2. The difference is a numerical variable doesn't work with shape aesthetic but a categorical variable does. Also, the color scale is different for numerical and categorical variables.
```{r}
#| layout-ncol: 2
ggplot(
mpg,
aes(x = hwy, y = displ, color = cty)
) +
geom_point()
ggplot(
mpg,
aes(x = hwy, y = displ, size = cty)
) +
geom_point()
ggplot(
mpg,
aes(x = hwy, y = displ, size = cty, color = cty)
) +
geom_point()
ggplot(
mpg,
aes(x = hwy, y = displ, size = cty, color = cty, shape = drv)
) +
geom_point()
```
3. Since there is no line to alter the width of, nothing happens. The code runs as though that aesthetic was not specified.
```{r}
ggplot(mpg, aes(x = hwy, y = displ, linewidth = cty)) +
geom_point()
```
4. See below for a sample plot that maps `hwy` to `x`, `y`y, and `color` aesthetics. ggplot2 will allow you to map the same variable to multiple aesthetics, but the resulting plot is not useful.
```{r}
ggplot(mpg, aes(x = hwy, y = hwy, color = hwy)) +
geom_point()
```
5. Adelies tend to have higher bill depth while Gentoo have longer bills and Chinstrap have deeper and longer bills.
```{r}
ggplot(
penguins,
aes(x = bill_depth_mm, y = bill_length_mm, color = species)
) +
geom_point()
```
6. The code provided in the exercise yields two separate legends because the legend for `color` is renamed to `"Species"` but the legend for shape is not, and is named `"species"` by default instead.
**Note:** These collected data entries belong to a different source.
-- ==== Sys2Proof/Machine/Matrix.lean ====
section
/-!
DEFINITION. Machine/Matrix.lean: the matrix commands: their issue, and what they do when they complete
(spec/10_matrix.md R236 to R263, spec/02_numbers.md R37 to R39, spec/06_streams_and_words.md R138 to R140).
-/
namespace Sys2Proof.Machine

/-! ## Accumulators (R138, R139, R263) -/

/-- The 128 element patterns of a row. -/
def patterns (x : VecReg) : List Nat := (List.range 128).map (lane 32 x)

/-- Row m of ACCV stands in a rotating slot (R138). -/
def Job.accvRotates (j : Job) (m : Fin 32) : Bool := decide (16 ≤ m.val ∧ m.val - 16 < j.rot)

/-- Row m of ACCV as a command reads it: +0 where its rotating slot is not live (R263). -/
def Job.accvRow (j : Job) (m : Fin 32) : VecReg :=
  if j.accvRotates m && !j.slotLive.getLsbD (m.val - 16) then 0 else j.vregs[m]

/-- Write row m of ACCV, which marks a rotating slot live (R138). -/
def Job.setAccvRow (j : Job) (m : Fin 32) (x : VecReg) : Job :=
  { j with
    vregs := j.vregs.set m x
    slotLive := if j.accvRotates m then putBit j.slotLive (m.val - 16) true else j.slotLive }

/-- The rows of ACC0 to ACC2, or of ACCV as the command sees them (R140), as element patterns. An accumulator that is SYM
holds its symbol's value in every element. -/
def Job.accRows (j : Job) (view : List VecReg) : AccId → List (List Nat)
  | .acc0 => j.acc[0].rows.toList.map patterns
  | .acc1 => j.acc[1].rows.toList.map patterns
  | .acc2 => j.acc[2].rows.toList.map patterns
  | .accv => view.map patterns

/-- The status word of an accumulator (R139). -/
def Job.accStatus (j : Job) : AccId → Word
  | .acc0 => j.acc[0].status
  | .acc1 => j.acc[1].status
  | .acc2 => j.acc[2].status
  | .accv => j.accv

/-- Replace the status word of an accumulator. -/
def Job.setAccStatus (j : Job) (a : AccId) (w : Word) : Job :=
  match a with
  | .acc0 => { j with acc := j.acc.set 0 { j.acc[0] with status := w } }
  | .acc1 => { j with acc := j.acc.set 1 { j.acc[1] with status := w } }
  | .acc2 => { j with acc := j.acc.set 2 { j.acc[2] with status := w } }
  | .accv => { j with accv := w }

/-- A register of 128 element patterns. -/
def regOf (xs : List Nat) : VecReg := BitVec.ofNat 4096 (packNat 32 xs)

/-- The rows of an accumulator from element patterns. -/
def accVector (rows : List (List Nat)) : Vector VecReg 128 := Vector.ofFn (fun i => regOf (rows.getD i.val []))

/-- The rows of ACCV that a command finds at its acceptance (R140). -/
def Job.accvView (j : Job) : List VecReg := (List.finRange 32).map j.accvRow

/-- Later commands see the rows of ACCV that a command writes (R140, R238). -/
def Job.shareAccv (j : Job) (count : Nat) (rows : List (List Nat)) : Job :=
  { j with mxQ := j.mxQ.map (fun c => { c with accv := c.accv.zipIdx.map (fun (x, m) =>
      if m < count then regOf (rows.getD m []) else x) }) }

/-- Write rows of an accumulator: all of ACC0 to ACC2, or the first `count` of ACCV (R263). -/
def Job.setAccRows (j : Job) (a : AccId) (count : Nat) (rows : List (List Nat)) : Job :=
  match a with
  | .acc0 => { j with acc := j.acc.set 0 { j.acc[0] with rows := accVector rows } }
  | .acc1 => { j with acc := j.acc.set 1 { j.acc[1] with rows := accVector rows } }
  | .acc2 => { j with acc := j.acc.set 2 { j.acc[2] with rows := accVector rows } }
  | .accv =>
    ((List.finRange 32).foldl (fun j m => if m.val < count then j.setAccvRow m (regOf (rows.getD m.val [])) else j) j).shareAccv
      count rows

/-- STATE of a status word: SYM. -/
def isSym (w : Word) : Bool := w.getLsbD 37

/-- A status word made SYM with a pattern, or DENSE (R139, R252). -/
def withSym (w : Word) (p : Option Nat) : Word :=
  let (v, st, k) := match p with
    | some 0 => (0, 1, 0)
    | some x => (x, 1, 1)
    | none => (0, 0, 0)
  setBits (setBits (setBits w 0 32 v) 37 1 st) 38 2 k

/-- The one pattern that every element holds, if there is one (R252). -/
def uniform (rows : List (List Nat)) : Option Nat :=
  match rows with
  | (p :: _) :: _ => if rows.all (·.all (· == p)) then some p else none
  | _ => none

/-- Whether the accumulator is ACCV. -/
def isAccv : AccId → Bool
  | .accv => true
  | .acc0 | .acc1 | .acc2 => false

/-- The result of a command on an accumulator: rows, sticky flags, SKIP, and SYM where R252 allows it. -/
def Job.commitAcc (j : Job) (a : AccId) (count : Nat) (rows : List (List Nat)) (symOk : Bool) (fl : FFlags) (skip : Nat) :
    Job :=
  let w := statusSkip (statusRaise (j.accStatus a) fl) skip
  (j.setAccRows a count rows).setAccStatus a (withSym w (if symOk && !isAccv a then uniform rows else none))

/-- Change the elements of the region of M rows and N columns: the new rows, and the flags raised. -/
def onRegion (m n : Nat) (f : Nat → Nat → Nat → Nat × FFlags) (rows : List (List Nat)) : List (List Nat) × FFlags :=
  let out := rows.zipIdx.map (fun (r, i) =>
    if i < m then r.zipIdx.map (fun (x, k) => if k < n then f i k x else (x, FFlags.none))
    else r.map (fun x => (x, FFlags.none)))
  (out.map (·.map (·.1)), out.foldl (fun a r => r.foldl (fun a e => a.or e.2) a) .none)

/-! ## Operands (R239 to R244) -/

/-- How an accumulator's elements are read (R241). -/
inductive Reading where
  | fp32 | i32
  deriving DecidableEq, Repr

/-- The reading and the chunk length that the formats of A and B select (R37, R241). -/
def pairReading (a b : Fmt) : Option (Reading × Nat) :=
  match a, b with
  | .fp32, .fp32 | .bf16, .bf16 | .f16, .f16 | .e2m1, .e2m1 => some (.fp32, 32)
  | .e4m3, .e4m3 | .e4m3, .e5m2 | .e5m2, .e4m3 | .e5m2, .e5m2 => some (.fp32, 128)
  | .i8, .i8 => some (.i32, 32)
  | _, _ => none

/-- The reading that a C or MACC tile goes with (R241). -/
def tileReading (f : Fmt) : Option Reading :=
  if f = .e2m1 then none else if isFloat f then some .fp32 else some .i32

/-- A tile that a matrix command names, as it is found: the tile, its effective entry with a REPEAT replaced (R239), the
entry that holds its bytes, and its row-scale tile. -/
structure MxTile where
  o : Opened
  eff : Tte
  back : Tte
  rs : Option Opened
  deriving DecidableEq, Repr

/-- A REPEAT's entry with what its target brings (R56, R239), its MXAXIS among it (log 52). -/
def Tte.replaced (t r : Tte) : Tte := (((t.put 0 61 3 r.kind).put 0 31 1 (r.get 0 31 1))).setSummary r.summary

/-- Open a tile for reading and choose its version (R70, R343). -/
def openVersion (w : Who) (cap : BitVec 128) (idx : Nat) (s : State) : Res (Opened × State) :=
  (openTile s w.ctx cap 0 idx).bind fun (k, t) => (versionFor w k t s).map fun (t, s) => (⟨idx, k, t⟩, s)

/-- Step 4 for one operand: its entry and, where `scaled`, that of its row-scale tile. -/
def openOperand (w : Who) (cap : BitVec 128) (scaled : Tte → Bool) (s : State) : Res (MxTile × State) :=
  (openVersion w cap (Cap.tile cap 0 0) s).bind fun (o, s) =>
    (backingEntry s w.ctx o.idx o.t).bind fun (_, r) =>
      let eff := if o.t.kind = 5 then o.t.replaced r else o.t
      if o.t.rowsc && scaled o.t then
        match sameTable (isLtt o.idx) o.t.rsidx with
        | none => .error (tileAbsent 0 o.idx)
        | some x => (openVersion w cap x s).map fun (rs, s) => (⟨o, eff, r, some rs⟩, s)
      else .ok (⟨o, eff, r, none⟩, s)

/-- A STORED tile of tier SCRATCH, or a symbol (R240). -/
def scratchOk (t : Tte) : Bool := t.kind != 0 || t.tier == 0

/-- Step 5 for an operand or C tile (R240). -/
def MxTile.tierOk (x : MxTile) (s : State) (c : TCtx) : Res Bool :=
  match x.rs with
  | none => .ok (scratchOk x.back)
  | some r => (backingEntry s c r.idx r.t).map fun (_, b) => scratchOk x.back && scratchOk b

/-- The row scales of a tile: elements (0, m) of its row-scale tile, or none (R243). -/
def MxTile.rowScales (x : MxTile) (s : State) (c : TCtx) : Res (List Nat) :=
  match x.rs with
  | none => .ok []
  | some r => (valuesOf s c r.idx r.t).map (·.vals)

/-- Step 7: the reads of a tile and of its row-scale tile are checked and recorded. -/
def MxTile.read (x : MxTile) (w : Who) (s : State) : Res State :=
  (readChosen w x.o.k x.o.t s).bind fun s =>
    match x.rs with
    | none => .ok s
    | some r => readChosen w r.k r.t s

/-- TSCALE × rs(m) as an exact value (R243). -/
def scaleAt (t : Tte) (rs : List Nat) (m : Nat) : Val :=
  if t.rowsc then (mulVal (f32 t.tscale) (f32 (rs.getD m 0))).1 else f32 t.tscale

/-- An FP32 pattern that is NaN or infinite. -/
def badScale (b : Nat) : Bool := isNaNBits .fp32 b || isInfBits .fp32 b

/-- Whether the scales of a tile of n rows are finite (R243). -/
def scalesOk (t : Tte) (rs : List Nat) (n : Nat) : Bool :=
  !badScale t.tscale && (!t.rowsc || (rs.take n).all (!badScale ·))

/-- An operand element: flushed, decoded, and for E2M1 multiplied by its block scale (R24, R33, R37). -/
def operandVal (fpctl : Word) (f : Fmt) (x sc : Nat) : Val :=
  if f = .e2m1 then (mulVal (e8m0 sc) (readOperand fpctl f x)).1 else readOperand fpctl f x

/-- Element patterns as rows. -/
def rowsOf (vals : List Nat) (r c : Nat) : List (List Nat) := (List.range r).map (fun i => (vals.drop (i * c)).take c)

/-- Rows of n columns, transposed. -/
def transpose {α : Type} (d : α) (n : Nat) (rows : List (List α)) : List (List α) :=
  (List.range n).map (fun j => rows.map (·.getD j d))

/-- The lines along k of an operand: its rows, or its columns where `cols` (R242). -/
def operandLines (fpctl : Word) (t : Tte) (v : TileVals) (cols : Bool) : List (List Val) :=
  let rows := (rowsOf v.vals t.rows t.cols).zipIdx.map (fun (r, i) =>
    r.zipIdx.map (fun (x, j) => operandVal fpctl t.fmt x (t.scaleOf v.scales i j)))
  if cols then transpose (.rat false 0 1 0) t.cols rows else rows

/-! ## The dense definition (R246) -/

/-- The chunks of a list, n of them, L elements each (R37). -/
def chunksOf {α : Type} (l : Nat) : Nat → List α → List (List α)
  | 0, _ => []
  | n + 1, xs => xs.take l :: chunksOf l n (xs.drop l)

/-- ⌈a ÷ b⌉. -/
def ceilDiv (a b : Nat) : Nat := (a + b - 1) / b

/-- The integer that an exact integer product is. -/
def valInt : Val → Int
  | .rat neg n _ _ => if neg then -(n : Int) else n
  | _ => 0

/-- One chunk applied to an element (R37, R39). -/
def chunkStep (r : Reading) (s : Val) (x : Nat) (ps : List (Val × FFlags)) : Nat × FFlags :=
  match r with
  | .fp32 => accAdd x s (chunkSum ps)
  | .i32 => satI32 (toSInt 32 x + (ps.map (fun p => valInt p.1)).foldl (· + ·) 0)

/-- The products of a line of A and a line of B, chunk by chunk, applied to an element. -/
def productStep (r : Reading) (l n : Nat) (s : Val) (as bs : List Val) (x : Nat) : Nat × FFlags :=
  (chunksOf l n (List.zipWith mulVal as bs)).foldl (fun a ps =>
    let (x, f) := chunkStep r s a.1 ps
    (x, a.2.or f)) (x, .none)

/-- The C step: the element of a C tile with its scale, added once (R246). -/
def tileStep (r : Reading) (f : Fmt) (s : Val) (x c : Nat) : Nat × FFlags :=
  match r with
  | .fp32 => accAdd x s (decodeVal f c, .none)
  | .i32 => satI32 (toSInt 32 x + intVal f c)

/-- A C or MACC tile as its step uses it: its entry, values and row scales. -/
structure Addend where
  t : Tte
  rows : List (List Nat)
  rs : List Nat
  deriving DecidableEq, Repr

/-- The C step of element (m, n); a ZERO tile makes no addition (R248). -/
def Addend.step (c : Option Addend) (r : Reading) (m n x : Nat) : Nat × FFlags :=
  match c with
  | none => (x, .none)
  | some c =>
    if c.t.kind = 1 then (x, .none)
    else tileStep r c.t.fmt (scaleAt c.t c.rs m) x ((c.rows.getD m []).getD n 0)

/-! ## Paths (R247 to R253) -/

/-- How a command is settled (R248). -/
inductive MxPath where
  | skip | byRows | byColumns | constant | array
  deriving DecidableEq, Repr

/-- An operand's entry says that it is finite (R247). -/
def entryFinite (t : Tte) : Bool := !isFloat t.fmt || t.summary / 2 == 0

/-- The path of R248. -/
def mxPath (a b : Tte) : MxPath :=
  if a.kind = 1 then (if b.kind = 1 || entryFinite b then .skip else .byColumns)
  else if b.kind = 1 then (if entryFinite a then .skip else .byRows)
  else if a.kind = 2 && b.kind = 2 then .constant
  else .array

/-- Whether a line holds a NaN or an infinity, and whether V is raised for it (R250). -/
def badLine (xs : List Val) : Bool × Bool :=
  let nan := xs.any (fun v => match v with | .nan _ => true | _ => false)
  let inf := xs.any (fun v => match v with | .inf _ => true | _ => false)
  (nan || inf, inf || xs.any isSig)

/-- The element of a bad row or column (R250). -/
def badStep (bad : Bool × Bool) (x : Nat × FFlags) : Nat × FFlags :=
  if bad.1 then (canonNaN .fp32, x.2.or (.invalid bad.2)) else x

/-- What an MMA or MMAT computes with: reading, chunk length and count, path, lines of A and B, scales and addend. -/
structure Product where
  r : Reading
  l : Nat
  chunks : Nat
  m : Nat
  n : Nat
  path : MxPath
  a : List (List Val)
  b : List (List Val)
  s : List Val
  c : Option Addend
  ovr : Bool
  deriving DecidableEq, Repr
To fix it, we would need to explicitly rename the shape legend as well.
```{r}
ggplot(
data = penguins,
mapping = aes(
x = bill_length_mm, y = bill_depth_mm,
color = species, shape = species
)
) +
geom_point() +
labs(
color = "Species",
shape = "Species"
)
```
## 2.6.1 Exercises {.unnumbered}
1. The second plot is saved, because `ggsave()` saves the last plot you made.
```{r}
ggplot(mpg, aes(x = class)) +
geom_bar()
ggplot(mpg, aes(x = cty, y = hwy)) +
geom_point()
ggsave("mpg-plot.png")
```
```{r}
#| include: false
fs::file_delete("mpg-plot.png")
```
2. You need to change the suffix of the file from `png` to `pdf` in the `ggsave()` call.